Is our appetite worth the ocean’s ecosystem? Between genetically modified salmon that could pollute the gene pool of wild-salmon fisheries, which the editorial board weighed in on last week, and Jonathan Gold’s Sunday Op-Ed about banning shark’s fin, it’s been a question that’s hard to ignore. Here’s Gold explaining his position:

As important as shark's fin is to traditional Cantonese banquet cuisine, we have reached the point where some shark populations have been reduced to 10% of historical levels, and nearly a third of shark species are approaching the point of extinction.
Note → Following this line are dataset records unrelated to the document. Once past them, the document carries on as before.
-- ==== Sys2Proof/Certificates/Slice0/Obligations.lean ====
section
/-! DEFINITION. The statements for the provers, from the numbered rules of the spec, and the few words they are written
in (namespace Claims). No statement rests on the value of a free value. -/

namespace Sys2Proof.Claims

open Sys2Proof.Machine

/-- `s`, but for the model's own count of free values and device events, which are those of `t`: `s` after the reads
that led to `t`. -/
def afterRead (s t : State) : State := { s with draws := t.draws, events := t.events }

/-- `s` at the end of the instruction `i`, which does not write PC: PC past its bytes, and the cycles it took. -/
def ends (i : Instr) (cycles : Nat) (s : State) : State :=
  { s with pc := s.pc + BitVec.ofNat 16 (encode i).length, cycles := s.cycles + cycles }

/-- N and Z from a byte, every other flag as it was. -/
def nz (p : Status) (v : Byte) : Status := { p with n := v.getLsbD 7, z := decide (v = 0x00#8) }

/-- N, Z and C as a comparison of `reg` with `m` leaves them, the others as they were. -/
def compared (p : Status) (reg m : Byte) : Status :=
  { p with n := (reg - m).getLsbD 7, z := decide (reg = m), c := decide (m.toNat ≤ reg.toNat) }

/-- N, V, Z and C from an arithmetic result, D and I as they were. -/
def arithFlags (p : Status) (r : ArithResult) : Status := { p with n := r.n, v := r.v, z := r.z, c := r.c }

/-- The address `$0100 + S` with S taken `k` lower, modulo 256. -/
def stackSlot (s : State) (k : Nat) : Word := 0x0100#16 + (s.sp - BitVec.ofNat 8 k).setWidth 16

/-- The packed BCD byte of a number below 100 (`44_arith.md` R204). -/
def bcd (n : Nat) : Byte := BitVec.ofNat 8 (n / 10 * 16 + n % 10)

/-- What a shift or rotate computes from the byte and the carry: the result and the new carry (R181 to R184). -/
def shifted (m : Mnemonic) (b : Byte) (c : Bool) : Byte × Bool :=
  match m with
  | .asl => (BitVec.ofNat 8 (2 * b.toNat), decide (128 ≤ b.toNat))
  | .lsr => (BitVec.ofNat 8 (b.toNat / 2), decide (b.toNat % 2 = 1))
  | .rol => (BitVec.ofNat 8 (2 * b.toNat + c.toNat), decide (128 ≤ b.toNat))
  | _ => (BitVec.ofNat 8 (b.toNat / 2 + 128 * c.toNat), decide (b.toNat % 2 = 1))

/-- The state after the three pushes of an interrupt sequence, with I set and S three lower: the return address, high
byte first, then P with the B position `b`. -/
def entryPushed (ret : Word) (b : Bool) (s : State) : State :=
  { ((s.busWrite (stackSlot s 0) (ret.extractLsb' 8 8)).busWrite (stackSlot s 1) (ret.extractLsb' 0 8)).busWrite
      (stackSlot s 2) (s.p.toByte b) with
    sp := s.sp - 3
    p := { s.p with i := true } }

/-- The state after a whole interrupt sequence: the pushes, PC from the vector, 7 cycles. -/
def entered (ret : Word) (b : Bool) (vector : Word) (s : State) : State :=
  let t := entryPushed ret b s
  let v := t.readPair vector (vector + 1)
  { afterRead t v.2 with pc := v.1, cycles := s.cycles + 7 }

/-- The stack bytes an interrupt sequence writes are plain RAM. -/
def stackRam (s : State) : Prop :=
  kindAt s.map (stackSlot s 0) = .ram ∧ kindAt s.map (stackSlot s 1) = .ram ∧ kindAt s.map (stackSlot s 2) = .ram

/-- The mnemonics whose memory operand is written: the stores and the read/modify/write instructions. -/
def storing : List Mnemonic :=
  [.sax, .sha, .shx, .shy, .sta, .stx, .sty, .shs, .asl, .lsr, .rol, .ror, .dcp, .isc, .rla, .rra, .slo, .sre, .dec, .inc]

/-- Every address an instruction stores to: the effective address of a store or read/modify/write, the stack slots of
a push, and nothing else. -/
def storedAddresses (i : Instr) (s : State) : List Word :=
  if storing.contains i.mnemonic then
    match i.operand with
    | .memory m => [(locate m s).ea]
    | _ => []
  else if i.mnemonic = .pha ∨ i.mnemonic = .php then [stackSlot s 0]
  else if i.mnemonic = .jsr then [stackSlot s 0, stackSlot s 1]
  else if i.mnemonic = .brk then [stackSlot s 0, stackSlot s 1, stackSlot s 2]
  else []

/-- The instructions that write A (`10_state.md` R11); the shifts do in accumulator mode. -/
def writesA (i : Instr) : Bool :=
  [Mnemonic.lda, .pla, .txa, .tya, .adc, .sbc, .and, .ora, .eor, .lax, .las, .anc, .arr, .asr, .isc, .rla, .rra, .slo, .sre,
    .xaa].contains i.mnemonic || decide (i.operand = .accumulator)

/-- The instructions that write X (`10_state.md` R12). -/
def writesX (i : Instr) : Bool := [Mnemonic.ldx, .tax, .tsx, .inx, .dex, .lax, .las, .sbx].contains i.mnemonic

/-- The instructions that write Y (`10_state.md` R13). -/
def writesY (i : Instr) : Bool := [Mnemonic.ldy, .tay, .iny, .dey].contains i.mnemonic

/-- The instructions that write S (`10_state.md` R14). -/
def writesS (i : Instr) : Bool :=
  [Mnemonic.pha, .php, .pla, .plp, .jsr, .rts, .brk, .rti, .txs, .las, .shs].contains i.mnemonic

/-- An entry of a flags table (`00_scope.md` section 6.4). -/
inductive FlagEntry where
  /-- `-`: not affected -/
  | keeps
  /-- `0`: always reset -/
  | zero
  /-- `1`: always set -/
  | one
  /-- a tick: set from the result -/
  | result
deriving DecidableEq, Repr

/-- What an entry says of a flag before and after. -/
def FlagEntry.holds (e : FlagEntry) (before after : Bool) : Prop :=
  match e with
  | .keeps => after = before
  | .zero => after = false
  | .one => after = true
  | .result => True

/-- A row of the flags tables: N V D I Z C. -/
structure FlagRow where
  /-- N -/
  n : FlagEntry
  /-- V -/
  v : FlagEntry
  /-- D -/
  d : FlagEntry
  /-- I -/
  i : FlagEntry
  /-- Z -/
  z : FlagEntry
  /-- C -/
  c : FlagEntry
deriving DecidableEq, Repr

/-- The 75 flags tables, collected (`95_test_vectors.md` section 1.2). -/
def flagRow : Mnemonic → FlagRow
  | .adc | .sbc | .arr | .isc | .rra => ⟨.result, .result, .keeps, .keeps, .result, .result⟩
  | .anc | .cmp | .cpx | .cpy | .asl | .rol | .ror | .dcp | .rla | .sbx | .slo | .sre =>
    ⟨.result, .keeps, .keeps, .keeps, .result, .result⟩
  | .asr | .lsr => ⟨.zero, .keeps, .keeps, .keeps, .result, .result⟩
  | .and | .eor | .ora | .dec | .dex | .dey | .inc | .inx | .iny | .las | .lax | .lda | .ldx | .ldy | .pla | .tax | .tay
  | .tsx | .txa | .tya | .xaa => ⟨.result, .keeps, .keeps, .keeps, .result, .keeps⟩
  | .bit => ⟨.result, .result, .keeps, .keeps, .result, .keeps⟩
  | .brk | .sei => ⟨.keeps, .keeps, .keeps, .one, .keeps, .keeps⟩
  | .clc => ⟨.keeps, .keeps, .keeps, .keeps, .keeps, .zero⟩
  | .sec => ⟨.keeps, .keeps, .keeps, .keeps, .keeps, .one⟩
  | .cld => ⟨.keeps, .keeps, .zero, .keeps, .keeps, .keeps⟩
  | .sed => ⟨.keeps, .keeps, .one, .keeps, .keeps, .keeps⟩
  | .cli => ⟨.keeps, .keeps, .keeps, .zero, .keeps, .keeps⟩
  | .clv => ⟨.keeps, .zero, .keeps, .keeps, .keeps, .keeps⟩
  | .plp | .rti => ⟨.result, .result, .result, .result, .result, .result⟩
  | .bcc | .bcs | .beq | .bmi | .bne | .bpl | .bvc | .bvs | .jam | .jmp | .jsr | .nop | .pha | .php | .rts | .sax | .sha
  | .shs | .shx | .shy | .sta | .stx | .sty | .txs => ⟨.keeps, .keeps, .keeps, .keeps, .keeps, .keeps⟩

/-- The instructions that write PC themselves, and JAM, which leaves it (R266, R300). -/
def transfers : List Mnemonic :=
  [.brk, .jmp, .jsr, .rti, .rts, .bcc, .bcs, .beq, .bmi, .bne, .bpl, .bvc, .bvs, .jam]

/-- A form with its operand bytes zero. -/
def formInstr : Form → Instr
  | .f1 i => i
  | .f2 k => k 0x00#8
  | .f3 k => k 0x0000#16

/-- The 256 instructions of the opcode map, with operands of zero. -/
def allInstrs : List Instr := opcodeMap.map formInstr

/-- How many opcodes have a property. -/
def countOpcodes (q : Instr → Bool) : Nat := (allInstrs.filter q).length

/-- `s` with IRQ_INPUT not asserted at the boundary now at hand. -/
def withoutIrq (s : State) : State :=
  { s with
    inputs :=
      match s.inputs with
      | [] => []
      | now :: later => { now with irq := false } :: later }

end Sys2Proof.Claims

open Sys2Proof Sys2Proof.Machine Sys2Proof.Claims

/-! ### Encoding -/

/-- Decoding the encoding of any instruction gives it back, with every operand at every value (R70, R75, R77). -/
def Obligations.DecodeReadsBackEveryEncoding : Prop :=
  ∀ (i : Instr) (rest : List Byte), decode (encode i ++ rest) = .ok (i, rest)

/-- Whatever decodes, its bytes are the encoding of what it decodes to: no two byte strings mean one instruction (R70,
R75, R77). -/
def Obligations.EncodeWritesBackEveryDecoding : Prop :=
  ∀ (bytes rest : List Byte) (i : Instr), decode bytes = .ok (i, rest) → bytes = encode i ++ rest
We need sharks: As top-dog predators, they keep the ocean's ecosystems in balance. And we need to stop eating shark's fin, at least until shark populations have had a chance to recuperate. […]

But Chinese culinary culture has proved resilient over the centuries, as able to absorb such foreign ingredients as chiles and squashes as it has been to withstand the absence of sea turtle skirt and bear paw, whose preparation obsessed the earliest Chinese gourmets. There is no third way with shark's fin — we either stop eating it because we choose to preserve the species, or we stop eating it because soon there will be none left to eat.

Deputy design director Wes Bausmith illustrated the art for Gold’s Op-Ed, capturing the danger -- and risk -- of eating a delicacy at the cost of sharks’ extinction.

Never tried shark’s fin soup? Continue reading Gold’s piece, which describes the soup’s preparation and fin’s taste -- or lack thereof.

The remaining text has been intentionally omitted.